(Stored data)
*** Begin section ***
-- ==== Sys2Proof/Machine/Dray.lean ====
section
/-! DEFINITION. Dray ports, routes, and requests and responses of peers (14 R426-R438; 09 R285, R306-R307). -/

namespace Sys2Proof.Machine

/-! ## The link layer (R428, R430) -/

/-- The port goes DOWN: its link layer forgets everything. DEDUCED, log 98. -/
def State.portDown (s : State) (p : Nat) : State :=
  let s := ((s.setPortState p 0).setFld .dryPortStat p 27 26 0).updPort p fun _ => {}
  s.portRec p 2 (s.fld .dryPortStat p 7 0) 0

/-- The port trains again: it sends nothing meanwhile, and of a link that has been up everything stays (R431). -/
def State.retrained (s : State) (p : Nat) : State :=
  let up := s.portRuns p
  ((s.satAdd .dryPortStat p 7 0 1).setPortState p 1).updPort p fun x => { x with retrain := x.retrain || up }

/-- Replays every unacknowledged flit in SEQ order; a NAK that is due goes with the first. RMAX replays in a row without progress retrain the
port. -/
def State.replay (s : State) (p : PortId) : State :=
  let x := s.port p.val
  match x.replay with
  | [] => s
  | f :: r =>
    let again (nak : Bool) (f : Flit) : Out := .flit p { f with ack := x.last, nak }
    let s := r.foldl (fun s f => s.emit (again false f)) (s.emit (again x.nak f))
    let n := x.idle + 1
    let s := s.updPort p.val fun x => { x with nak := false, idle := n }
    if s.fld .dryPortCfg p.val 27 24 ≤ n then (s.retrained p.val).updPort p.val fun x => { x with idle := 0 } else s

/-- Takes an ACK: flits up to it leave the replay buffer. -/
def Port.acked (x : Port) (a : BitVec 12) : Port :=
  let r := x.replay.filter fun f => !(decide ((a - f.seq).toNat < 2048))
  { x with replay := r, idle := if r.length < x.replay.length then 0 else x.idle }

/-- A flit without payload leaves, if the replay buffer has room. -/
def State.sendIdle (s : State) (p : PortId) : State := if s.flitRoom p.val then s.sendFlit p 0 [] else s

/-- A packet is dropped: it is counted, with a record, and for a READ, WRITE or ATOMIC a RESPONSE with outcome LINK goes to SRC. DEDUCED, log
97. -/
def State.dropPacket (s : State) (o : Nat) (k : Packet) : State :=
  let s := { s with dray := { s.dray with drops := s.dray.drops + 1 } }.portRec o 5 k.dst.toNat k.type.toNat
  if k.type.toNat ≤ 2 then s.sendTo k.src 3 (.req { tag := k.tag, outcome := .link }) [] else s

/-- The packets of an accepted flit go to the receive buffers; those of reserved types are dropped and counted (R429). -/
def State.acceptPackets (s : State) (p : PortId) (l : List Packet) : State :=
  l.foldl (fun s k => if 10 ≤ k.type.toNat then s.dropPacket p.val k else s.updPort p.val fun x => { x with rx := x.rx ++ [k] }) s

/-- FLIT_RECEIVE. -/
def flitReceive (p : PortId) (x : Flit) (s : State) : State :=
  if !s.portRuns p.val then s
  else if !x.good then
    if (s.port p.val).gap then s else (s.updPort p.val fun y => { y with nak := true, gap := true }).sendIdle p
  else if x.seq ≠ (s.port p.val).last + 1 then s
  else
    let s := s.updPort p.val fun y => { y with last := x.seq, gap := false }.acked x.ack
    let s := if x.nak then s.replay p else s
    let n := (s.port p.val).seq
    let s := (s.acceptPackets p x.payload).pump p
    if x.idle || (s.port p.val).seq ≠ n then s else s.sendIdle p

/-- FLIT_RECEIVE: what the packets of an accepted flit do is in their own commands. -/
def execFlitReceive (p : PortId) (x : Flit) (s : State) : Host.Outcome State Fault Refusal := act s (clocked (flitReceive p x))

/-- REPLAY_TIMEOUT. -/
def execReplayTimeout (p : PortId) (s : State) : Host.Outcome State Fault Refusal :=
  act s (clocked fun s => if s.portRuns p.val then s.replay p else s)

/-- LANE_DEGRADE: a lane has lost lock, or `corrected` of its symbols within 2^20 F-cycles, which must exceed DEGTH x 1,024. Its pair is
dropped and the port retrains on the rest, or goes DOWN. -/
def laneDegrade (p : PortId) (lane : Fin 8) (corrected : Option Nat) (s : State) : State :=
  let pair := lane.val / 2
  if s.portState p.val = 0 ∨ (s.port p.val).pairs.contains pair ∨ corrected.any (· ≤ s.fld .dryPortCfg p.val 23 16 * 1024) then s
  else
    let n := (s.port p.val).pairs.length + 1
    let s := (s.retrained p.val).updPort p.val fun x => { x with pairs := pair :: x.pairs }
    if 2 < n then s.portDown p.val
    else (s.setFld .dryPortStat p.val 27 26 n).portRec p.val 1 (8 - 2 * n) lane.val

/-- LANE_DEGRADE. -/
def execLaneDegrade (p : PortId) (x : LaneLoss) (s : State) : Host.Outcome State Fault Refusal :=
  act s (clocked (laneDegrade p x.lane x.corrected))

/-- The credits that the receiver grants at link-up: the units of each receive buffer. CTRL packets need none (R430). -/
def State.grantCredits (s : State) (p : PortId) : State :=
  (List.finRange 4).foldl (fun s (c : Fin 4) =>
    (List.finRange 4).foldl (fun s l => s.sendCredit p ⟨c.val, by omega⟩ l (Config.bufferUnits c.val l.val)) s) s

/-- PORT_LINK_UP: this end tells DOM, peer id and port; the far end's are recorded, and a port to another domain is FENCED (R432). After a retrain the link layer
goes on as it stood (R431). -/
def portLinkUp (p : PortId) (dom : BitVec 16) (peer : PeerId) (port : BitVec 4) (s : State) : State :=
  let again := (s.port p.val).retrain
  let off := s.fld .dryPortCfg p.val 31 31 = 0 ∨ s.fld .dryPortStat p.val 31 31 = 1
  if (off ∧ !again) ∨ s.portRuns p.val then s
  else
    let s := s.emit (.hail p (BitVec.ofNat 16 (s.fld .dryId 0 31 16)) s.ownPeer)
    let s := (s.setFld .dryPortStat p.val 23 12 peer.toNat).setFld .dryPortStat p.val 11 8 port.toNat
    let s := s.updPort p.val fun x => if again then { x with retrain := false } else { pairs := x.pairs, queue := x.queue }
    let s :=
      if dom.toNat = s.fld .dryId 0 31 16 then (s.setPortState p.val 2).portRec p.val 3 peer.toNat port.toNat
      else (s.setPortState p.val 3).portRec p.val 6 dom.toNat peer.toNat
    (if again then s else s.grantCredits p).pump p

/-- PORT_LINK_UP. -/
def execPortLinkUp (p : PortId) (dom : BitVec 16) (peer : PeerId) (port : BitVec 4) (s : State) :
    Host.Outcome State Fault Refusal :=
  act s (clocked (portLinkUp p dom peer port))

/-- A write of 0 to DRY_PORTp_CFG.EN: the port drains, and is DOWN at once when no link has been up on it (R433). While it drains, the write
only withdraws a pending enable (16 R480). -/
def State.portDisable (s : State) (p : PortId) : State :=
  if s.fld .dryPortStat p.val 31 31 = 1 then (s.setFld .dryPortStat p.val 30 30 0).setFld .dryPortCfg p.val 31 31 0
  else if s.fld .dryPortCfg p.val 31 31 = 0 then s
  else
    let s := s.setFld .dryPortCfg p.val 31 31 0
    if s.portRuns p.val || (s.port p.val).retrain then s.setFld .dryPortStat p.val 31 31 1
    else (s.setPortState p.val 0).updPort p.val fun _ => {}

/-- PORT_DISABLE. -/
def execPortDisable (p : PortId) (s : State) : Host.Outcome State Fault Refusal := act s (clocked fun s => s.portDisable p)

/-- CREDIT: the receiver returns credits, and packets that waited for them leave. -/
def execCredit (p : PortId) (cls : Fin 5) (layer : Fin 4) (units : Nat) (s : State) : Host.Outcome State Fault Refusal :=
  act s (clocked fun s =>
    if !s.portRuns p.val then s
    else
      let key := creditKey cls.val layer.val
      (s.updPort p.val fun x =>
        { x with
          rx := x.rx.eraseP fun k => k.body == .credit cls layer units
          credits := Sp.put x.credits key (Sp.get (fun _ => 0) x.credits key + units) }).pump p)

/-! ## Transit (R434-R436) -/

/-- The LAYER of a packet at the device that has received it: one more when the DL bit of the hop that brought it is 1 (R435). -/
def rxLayer (k : Packet) : BitVec 2 :=
  if k.hop.toNat ≠ 0 ∧ k.dl.getLsbD (k.hop.toNat - 1) then k.layer + 1 else k.layer

/-- PACKET_FORWARD: the packet leaves by the port that its next nibble names, or is dropped. One that has reached its destination is none of
transit's. DESIGN CHOICE, log 94. -/
def packetForward (k : Packet) (s : State) : State :=
  let o := if 6 ≤ k.hop.toNat then 15 else pathNibble k.path k.hop.toNat
  if 10 ≤ k.type.toNat then (s.unload (· == k)).dropPacket o k
  else if h : o < 12 then
    let s := s.unload (· == k)
    if s.portLive o then s.enqueuePacket ⟨o, h⟩ { k with hop := k.hop + 1, layer := rxLayer k } else s.dropPacket o k
  else if o = 15 ∧ k.dst = s.ownPeer then s
  else (s.unload (· == k)).dropPacket o k

/-- PACKET_FORWARD. -/
def execPacketForward (k : Packet) (s : State) : Host.Outcome State Fault Refusal := act s (clocked (packetForward k))

/-! ## Routes (R437, R438) -/

/-- No request of this device to a peer is in flight: those that wait at the port unit have not left. -/
def State.peerQuiet (s : State) (p : PeerId) : Bool :=
  let here (f : Flight) : Bool := match f.way.target with | .peer q _ => q == p | _ => false
  (s.mem.acks ++ s.xlat.flights).all fun f => !here f || s.dray.parked.any fun x => x.2.tag == f.tag

/-- A written entry takes effect. -/
def State.applyRoute (s : State) (x : PeerId × Bool × W32) : State :=
  if x.2.1 then { s with dray := { s.dray with alt := Sp.put s.dray.alt x.1.toNat x.2.2 } }
  else { s with dray := { s.dray with pri := Sp.put s.dray.pri x.1.toNat x.2.2 } }

/-- A peer goes over to its alternate path, or returns to its primary: FAILOVER. -/
def State.switchPath (s : State) (p : PeerId) : State :=
  let toAlt := !s.dray.onAlt.contains p
  let s := { s with dray := { s.dray with onAlt := if toAlt then p :: s.dray.onAlt else s.dray.onAlt.filter (· != p) } }
  s.portRec (firstPort (s.route_ false p)) 4 p.toNat (if toAlt then 1 else 0)

/-- The requests to a peer that have waited at the port unit leave in order. -/
def State.unpark (s : State) (p : PeerId) : State :=
  let l := s.dray.parked.filter fun x => x.1.dst == p
  (l.map (·.1)).foldl State.sendOn { s with dray := { s.dray with parked := s.dray.parked.filter fun x => x.1.dst != p } }

/-- ROUTE_CHANGE: what waits for a peer takes effect when nothing is in flight to it. A failover or return that is due no longer is withdrawn.
DEDUCED, log 95. -/
def State.routeChange (s : State) (p : PeerId) : State :=
  if !s.peerQuiet p then s
  else
    let s := (s.dray.pendRt.filter fun x => x.1 == p).foldl State.applyRoute s
    let s := { s with dray := { s.dray with
      pendRt := s.dray.pendRt.filter fun x => x.1 != p, change := s.dray.change.filter (· != p) } }
    let s := if s.dray.pendRt.isEmpty then s.setFld .dryRtSel 0 31 31 0 else s
    (if s.failoverDue p then s.switchPath p else s).unpark p

/-- ROUTE_CHANGE. -/
def execRouteChange (p : PeerId) (s : State) : Host.Outcome State Fault Refusal := act s (clocked fun s => s.routeChange p)

/-- A write to DRY_RT_PRI or DRY_RT_ALT: it waits for R438, with BUSY, or applies at once. -/
def State.routeWrite (s : State) (alt : Bool) (v : W32) : State :=
  let p : PeerId := BitVec.ofNat 12 (s.fld .dryRtSel 0 11 0)
  let v := v &&& maskOf (fun _ => true) (RegKind.fields .dryRtPri)
  let s := { s with dray := { s.dray with pendRt := s.dray.pendRt ++ [(p, alt, v)] } }
  (s.setFld .dryRtSel 0 31 31 1).routeChange p

/-- DRY_RT_WRITE. -/
def execDryRtWrite (alt : Bool) (v : W32) (s : State) : Host.Outcome State Fault Refusal :=
  act s (clocked fun s => s.routeWrite alt v)

/-- PATH_FAILOVER: the primary's hop-0 port does not carry packets and AV is 1; or that port is UP again (R437). -/
def pathFailover (p : PeerId) (s : State) : State :=
  if s.failoverDue p then
    { s with dray := { s.dray with change := if s.dray.change.contains p then s.dray.change else p :: s.dray.change } }.routeChange p
  else { s with dray := { s.dray with change := s.dray.change.filter (· != p) } }

/-- PATH_FAILOVER. -/
def execPathFailover (p : PeerId) (s : State) : Host.Outcome State Fault Refusal := act s (clocked (pathFailover p))

/-! ## Requests of peers (09 R285, R307) -/

/-- A request performed at its DPA for requester `q`: the outcome, and the data of a read or the old value of an atomic operation. -/
def State.serve (s : State) (q : Requester) (r : MemReq) : State × ExtStatus × List Byte :=
  match r.op with
  | .read =>
    match s.dpaRead q r.dpa r.len r.watched with
    | (s, .ok d) => (s, .ok, d)
    | (s, .bad sub) => (s, subStatus sub, [])
  | .write d =>
    match s.dpaWrite q r.dpa d r.watched with
    | (s, .ok _) => (s, .ok, [])
    | (s, .bad sub) => (s, subStatus sub, [])
  | .atomic aop wide operand expect =>
    match s.dpaAtomic q r.dpa (if wide then 8 else 4) r.watched aop operand expect with
    | (s, .ok d) => (s, .ok, d)
    | (s, .bad sub) => (s, subStatus sub, [])

/-- PEER_REQUEST: lot-checked and performed, and answered. One for a stack in self-refresh is answered when the stack serves it, and stays in its
receive buffer while the queue has no room (13 R414). -/
def peerRequest (src : PeerId) (tag : Nat) (q : MemReq) (s : State) : State :=
  let c := s.sleeps q.dpa
  if c.any s.chanFull then s
  else
    let s := s.unload fun k => k.type.toNat ≤ 2 && k.src == src && k.tag == tag
    match s.serve { hmk := q.hmk, smask := q.smask, peer := true } q with
    | (s, st, d) =>
      let u : ReqUnit := { tag, dpa := q.dpa, len := q.len, hmk := q.hmk, smask := q.smask, watched := q.watched, outcome := st }
      match c with
      | some c => s.holdAt c (.peer src u d)
      | none => s.sendTo src 3 (.req u) d

/-- PEER_REQUEST. -/
def execPeerRequest (src : PeerId) (tag : Nat) (q : MemReq) (s : State) : Host.Outcome State Fault Refusal :=
  act s (clocked (peerRequest src tag q))

/-! ## Responses -/

/-- The responses that a lathe has no use for any more are dropped. -/
def State.latheReplies (s : State) (b : BenchId) : State :=
  if (s.bench b).lathe.wait = some .ext then s
  else { s with xlat := { s.xlat with replies := s.xlat.replies.filter fun r => r.flight.who.eng != .lathe b } }

/-- Something that engine `e` may wait for outside the device has come: it goes on as far as it may. -/
def engineGo (e : Engine) (s : State) : State :=
  match e with
  | .core b => coreGo b s
  | .lathe b => (latheGo b s).latheReplies b
  | .ladle b => ladleSettle b (s.updForge b fun x => { x with ladle := x.ladle.map fun o => if o.wait = some .ext then { o with wait := none } else o })
  | .carter c => carterGo c s
  | .quarter q => s.collGo q

/-- A write of an engine has failed after the engine has gone on: it fails the descriptor of a carter (10 R324), the row of a drain (10 R329),
or the collective of a quarter (14 R443). -/
def writeFailed (f : Flight) (sub : Byte) (s : State) : State :=
  match f.who.eng with
  | .ladle b => ladleFail b f.who.run sub s
  | .carter c => carterGo c (carterWriteFailed c f (busCode sub) s)
  | .quarter q => s.collFail q (busCode sub) 0 f.who.el (some whyError)
  | _ => s

/-- The request `f` has left for peer `p` under tag `tag`. -/
def Flight.toPeer (f : Flight) (p : PeerId) (tag : Nat) : Bool :=
  f.tag == tag && match f.way.target with | .peer q _ => q == p | _ => false

/-- PEER_RESPONSE: it acknowledges the write with its tag, or answers the read or atomic operation, whose engine goes on. DEDUCED, log 42. -/
def peerResponse (tag : Nat) (p : PeerId) (st : ExtStatus) (data : Cells) (s : State) : State :=
  let s := s.unload fun k => k.type == 3 && k.src == p && k.tag == tag
  match s.mem.acks.find? (·.toPeer p tag), s.xlat.flights.find? (·.toPeer p tag) with
  | some f, _ =>
    let s := { s with mem := { s.mem with acks := s.mem.acks.erase f } }
    if st = .ok then engineGo f.who.eng s else writeFailed f (extSub st) s
  | none, some f => engineGo f.who.eng ((s.learnPeer p data).answer f st)
  | none, none => s

/-- PEER_RESPONSE. -/
def execPeerResponse (tag : Nat) (p : PeerId) (st : ExtStatus) (data : Cells) (s : State) : Host.Outcome State Fault Refusal :=
  act s (clocked (peerResponse tag p st data))

end Sys2Proof.Machine
end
*** End section ***
> **Activity**
Would you set down, word for word, the lines from the opening of the entries above through the line with "def State.portDown (s", both included, and no others?

> **Written answer**
-- ==== Sys2Proof/Machine/Dray.lean ====
section
/-! DEFINITION. Dray ports, routes, and requests and responses of peers (14 R426-R438; 09 R285, R306-R307). -/

namespace Sys2Proof.Machine

/-! ## The link layer (R428, R430) -/

/-- The port goes DOWN: its link layer forgets everything. DEDUCED, log 98. -/
def State.portDown (s : State) (p : Nat) : State :=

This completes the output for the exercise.